Find all lines in the records that include the word "whole", and copy them out.

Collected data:
::::::::::

/-- The registers of one generator context. -/
structure Ctx where
  /-- s1 to s63; s0 is never listed (R29) -/
  s : Sparse 64 := []
  c : BitVec 8 := 0
  pc : BitVec 48 := 0
  tok : W64 := 0
  gmode : W32 := 0
  tvec : W64 := 0
  tstatus : W32 := 0
  tepc : W64 := 0
  regpc : BitVec 48 := 0
  pendEntry : BitVec 48 := 0
  pstat : W32 := 0
  trec : TrapRec := {}
  /-- queued records, oldest first; TQDEPTH is their number (R38, R170) -/
  tq : List TrapRec := []
  wait : Wait := .ready
  /-- the record of a G-fault that waits for the context's pending token words (R164) -/
  pended : Option TrapRec := none
  monitor : Option Monitor := none
  /-- time in ns at which the watchdog expires, while a handler runs (R171) -/
  watch : Option Nat := none
  /-- time of the delivery that the watchdog counts from, in ns -/
  delivered : Nat := 0
  /-- clock at which a YIELD ends, and the contexts that have issued since (R350) -/
  yieldEnd : Nat := 0
  yieldSeen : List Nat := []
  /-- supervisor CSRs (R415) -/
  sasid : BitVec 16 := 0
  supper : Bool := false
  /-- pending MWAIT tokens: batch, destination, and the pc of the MWAIT (R195, R298) -/
  mwaits : List (Nat × Nat × BitVec 48) := []
  /-- the parked access: address, access code, pending-invalid, order of parking (R176, R177) -/
  parkVa : W64 := 0
  parkCode : W64 := 0
  parkPi : Bool := false
  parkSeq : Nat := 0
  parkSince : Nat := 0
  parkWord : W32 := 0
  /-- deadline of the MWAITA or WFI that waits (R131, R270) -/
  deadline : W64 := 0
  /-- destination of the ECALL that waits, and a reply that came while the team was out (R128) -/
  replyTo : BitVec 6 := 0
  reply : Option W64 := none
  /-- words issued, counted so that a turn can tell whether its word issued (the model's own) -/
  issues : Nat := 0
  /-- the barrier at which the BARAW at pc has arrived, and the phase that it awaits (R394) -/
  arrived : Option (Nat × Bool) := none
deriving DecidableEq, Repr, Inhabited

/-! ## Groups (R40 to R48, R151) -/

/-- What an entry of an issue queue or matrix queue is (R194, R63, R349). -/
inductive EntryKind where
  | word
  | marker
  | gsetb (n : Nat)
  | descriptor (n : Nat) (high : Bool)
  | rearm
deriving DecidableEq, Repr, Inhabited

/-- An entry of a group's issue queue or a team's matrix queue, retained ones included (R74, R185, R194). -/
structure QEntry where
  kind : EntryKind := .word
  val : W64 := 0
  pc : BitVec 48 := 0
  consumed : Bool := false
  /-- clock at which the entry was pushed; it counts as arrived from the next core clock (R65) -/
  at_ : Nat := 0
  /-- copy operations issued anywhere, and M-words pushed to the team, before the push (R228) -/
  mark : Nat := 0
  mws : Nat := 0
deriving DecidableEq, Repr, Inhabited

/-- A place of the K queue (R343): the constant, whether popped, and the REGIONs issued before its push. -/
structure KEntry where
  val : W32 := 0
  popped : Bool := false
  epoch : Nat := 0
deriving DecidableEq, Repr, Inhabited

/-- A place of the return queue (R353). -/
structure REntry where
  val : W64 := 0
  popped : Bool := false
  pushed : Nat := 0
  poppedAt : Nat := 0
deriving DecidableEq, Repr, Inhabited

/-- An entry of the reconvergence stack (R45, R150). -/
structure Recon where
  mask : Lanes := 0
  mode : W32 := 0
  els : Lanes := 0
deriving DecidableEq, Repr, Inhabited

/-- What a long-latency word does when it completes (R249). -/
inductive LongOp where
  /-- a global load of 1, 2, 4 or 8 bytes into v[d] -/
  | load (size : Nat)
  /-- a probing load: the word into v[d], and the lanes loaded into a predicate -/
  | probe (p : Nat)
  /-- a load that gathers the sum over the copies of its page; true for FP32 -/
  | gather (fp : Bool)
  /-- a global store; a release waits for release completion -/
  | store (release : Bool) (scope : Nat)
  /-- a scratchpad load into v[d]: the data were taken at issue -/
  | result (wide : Bool)
  /-- a scratchpad store, tag write or exchange store -/
  | plain
deriving DecidableEq, Repr, Inhabited

/-- What a page's entry says of its lines: OS mode, and its hint identifier (R362, R365). -/
structure PageKind where
  os : Bool := false
  hint : Nat := 0
deriving DecidableEq, Repr, Inhabited

/-- One lane's access of a pending word: lane, address as software gave it, physical addresses of the copies read. -/
structure LaneAcc where
  lane : Nat := 0
  va : W64 := 0
  pas : List Nat := []
  os : PageKind := {}
deriving DecidableEq, Repr, Inhabited

/-- A long-latency word that has issued and not completed (R67, R249). -/
structure Pending where
  op : LongOp := .plain
  word : W32 := 0
  pc : BitVec 48 := 0
  esn : W32 := 0
  d : BitVec 7 := 0
  flag : Option Nat := none
  issued : Nat := 0
  floor : Nat := 0
  acquire : Bool := false
  scope : Nat := 0
  promote : Bool := false
  accs : List LaneAcc := []
  /-- lane values once the access has been performed -/
  data : Option (List (Nat × W64)) := none
  /-- poison came back: the lowest such lane's address, and the lanes (R248) -/
  poison : Option W64 := none
  bad : Lanes := 0
  /-- access code (R165) -/
  code : W64 := 0
  /-- abandoned by a rollback: the flag falls at completion and nothing is written (R189, R388) -/
  dead : Bool := false
  /-- translation used, for the drain of a TLBI (R368): address space and address -/
  asid : Nat := 0
  /-- hold-back serial numbers of its own and earlier stores, for a release (R236) -/
  upTo : Nat := 0
deriving DecidableEq, Repr, Inhabited

/-- The clause a group is in (R64 to R68, R152). -/
structure Clause where
  words : List QEntry := []
  /-- ESN of each body word consumed so far -/
  esns : List W32 := []
  pos : Nat := 0
  flagA : Option Nat := none
  flagB : Option Nat := none
  /-- a long-latency word of the clause has issued -/
  first : Bool := true
  /-- clock at which the header issued -/
  headerClk : Nat := 0
deriving DecidableEq, Repr, Inhabited

/-- What a group waits for after a word has issued, or holds it before the next (R196, R320). -/
inductive GWait where
  | ready
  | barrier (bn : Nat) (phase : Bool)
  /-- a FENCE that is completing: order, scope, engines, and the stores, copies and M-words it waits for (R269) -/
  | fence (order scope engines stores copies mws : Nat)
  | monitor
  | monRetry (at_ : Nat)
  | tag (off : Nat) (full : Bool)
  | kqueue
  | returnQueue
  | batch (b : Nat)
  | irrevocable (upTo : Nat)
  | parked
  | held
  | flag
  | holdBack
  /-- room in egress, the host's translation, a promoted release, or the arming of a slot far off (R218, R230, R379, R408) -/
  | room
  /-- a copy engine's write of a line (R204) -/
  | owned
  /-- the recall of leases: lines of which the atomics are attempted here, and all the lines (R258, R380) -/
  | lease (here all : List Nat)
  | clause
  | page
deriving DecidableEq, Repr, Inhabited

/-- What the last core-clock edge saw of a group (R125, R348, R388): its views, GFPX, its flags and its QSTAT. -/
structure Edge where
  sig : W32 := 0xFFFFFFFF#32
  esn : W32 := 0
  park : W64 := 0
  fpx : BitVec 5 := 0
  cf : Sparse 6 := []
  stat : W64 := 0x10000200040#64
deriving DecidableEq, Repr, Inhabited

/-- The registers of one group. -/
structure Group where
  /-- v0 to v126 by register × 32 + lane -/
  v : Sparse 32 := []
  p : Sparse 32 := []
  mode : W32 := 0
  ab : Sparse 64 := []
  cf : Sparse 6 := []
  active : Lanes := 0xFFFFFFFF#32
  stack : List Recon := []
  fpx : BitVec 5 := 0
  sig : W32 := 0xFFFFFFFF#32
  esn : W32 := 0
  resn : W32 := 0
  rmode : W32 := 0
  park : W64 := 0
  loopOn : Bool := false
  loopLeft : BitVec 16 := 0
  loopStart : BitVec 4 := 0
  loopMask : Lanes := 0
  loopDepth : BitVec 5 := 0
  armed : Bool := true
  /-- a marker has been consumed since admission or the last GARM (R189) -/
  marked : Bool := false
  /-- armed at the rollback point (R189, R192) -/
  armedThen : Bool := true
  /-- the word that holds the group is to be skipped when the group next issues (R169) -/
  skip : Bool := false
  /-- words issued, counted so that a turn can tell whether its word issued (the model's own) -/
  issues : Nat := 0
  queue : List QEntry := []
  kq : List KEntry := []
  rq : List REntry := []
  clause : Option Clause := none
  pend : List Pending := []
  wait : GWait := .ready
  /-- the wait of a barrier word or FENCE that has issued, while an end-of-pass fault holds the group (R152) -/
  after : GWait := .ready
  monitor : Option Monitor := none
  /-- provenance of the word that holds the group, and its record's wish (R164, R169) -/
  heldWord : Option QEntry := none
  /-- cause of the fault that holds the group, 0 for none (R196) -/
  heldCode : Nat := 0
  /-- sequence numbers of words that found poison after younger words had issued, and that hold the group (R164, R249) -/
  late : List W32 := []
  /-- parked access (R176) -/
  parkVa : W64 := 0
  parkCode : W64 := 0
  parkLanes : Lanes := 0
  parkSeq : Nat := 0
  parkSince : Nat := 0
  /-- ungated core clocks, the present one among them, for which the group has been ready without issuing (R321) -/
  readyFor : Nat := 0
  overdue : Bool := false
  slotEnd : Nat := 0
  /-- FX trap taken as 0 for the one word a C_FP disposition completes (R169) -/
  noTrap : Bool := false
  edge : Edge := {}
deriving DecidableEq, Repr, Inhabited

/-! ## Teams, accumulator slots and the matrix queue (R49, R104, R286, R389) -/

/-- An accumulator element (R104): finite mantissa, or a class. -/
inductive Elem where
  | fin (m : Int)
  | inf (neg : Bool)
  | nan
deriving DecidableEq, Repr, Inhabited

/-- An accumulator slot with its state (R104, R286). Elements are row-major; an unlisted one is finite zero. -/
structure Slot where
  elems : List (Nat × Elem) := []
  e : Int := 0
  eset : Bool := false
  ovf : Bool := false
  renorms : BitVec 32 := 0
  t : W32 := 0x3F800000#32
  inregion : Bool := true
deriving DecidableEq, Repr, Inhabited

/-- A value: NaN, an infinity, or sign, magnitude m × 2^e. -/
inductive FVal where
  | nan
  | inf (neg : Bool)
  | fin (neg : Bool) (m : Nat) (e : Int)
deriving DecidableEq, Repr, Inhabited

/-- What a matrix unit does in a core clock of the word under way (R288 to R294, R301): NEW of a handle; a k-step on a
handle's slot, with the rows of A that take part and their scales, and the columns of B and theirs; a clock of the Q4x penalty;
a slot's new value; bytes of the scratchpad, and offsets of words that they make whole; the completion. -/
inductive MatOp where
  | alloc (h : Nat)
  | step (h : Nat) (rows : List (Option Int × List FVal)) (cols : List (Int × List FVal))
  | stall
  | put (h : Nat) (v : Slot)
  | write (l : List (Nat × List Byte)) (whole : List Nat)
  | finish
deriving DecidableEq, Repr, Inhabited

::::::::::

* RESPONSE BELOW:
a slot's new value; bytes of the scratchpad, and offsets of words that they make whole; the completion. -/
  | write (l : List (Nat × List Byte)) (whole : List Nat)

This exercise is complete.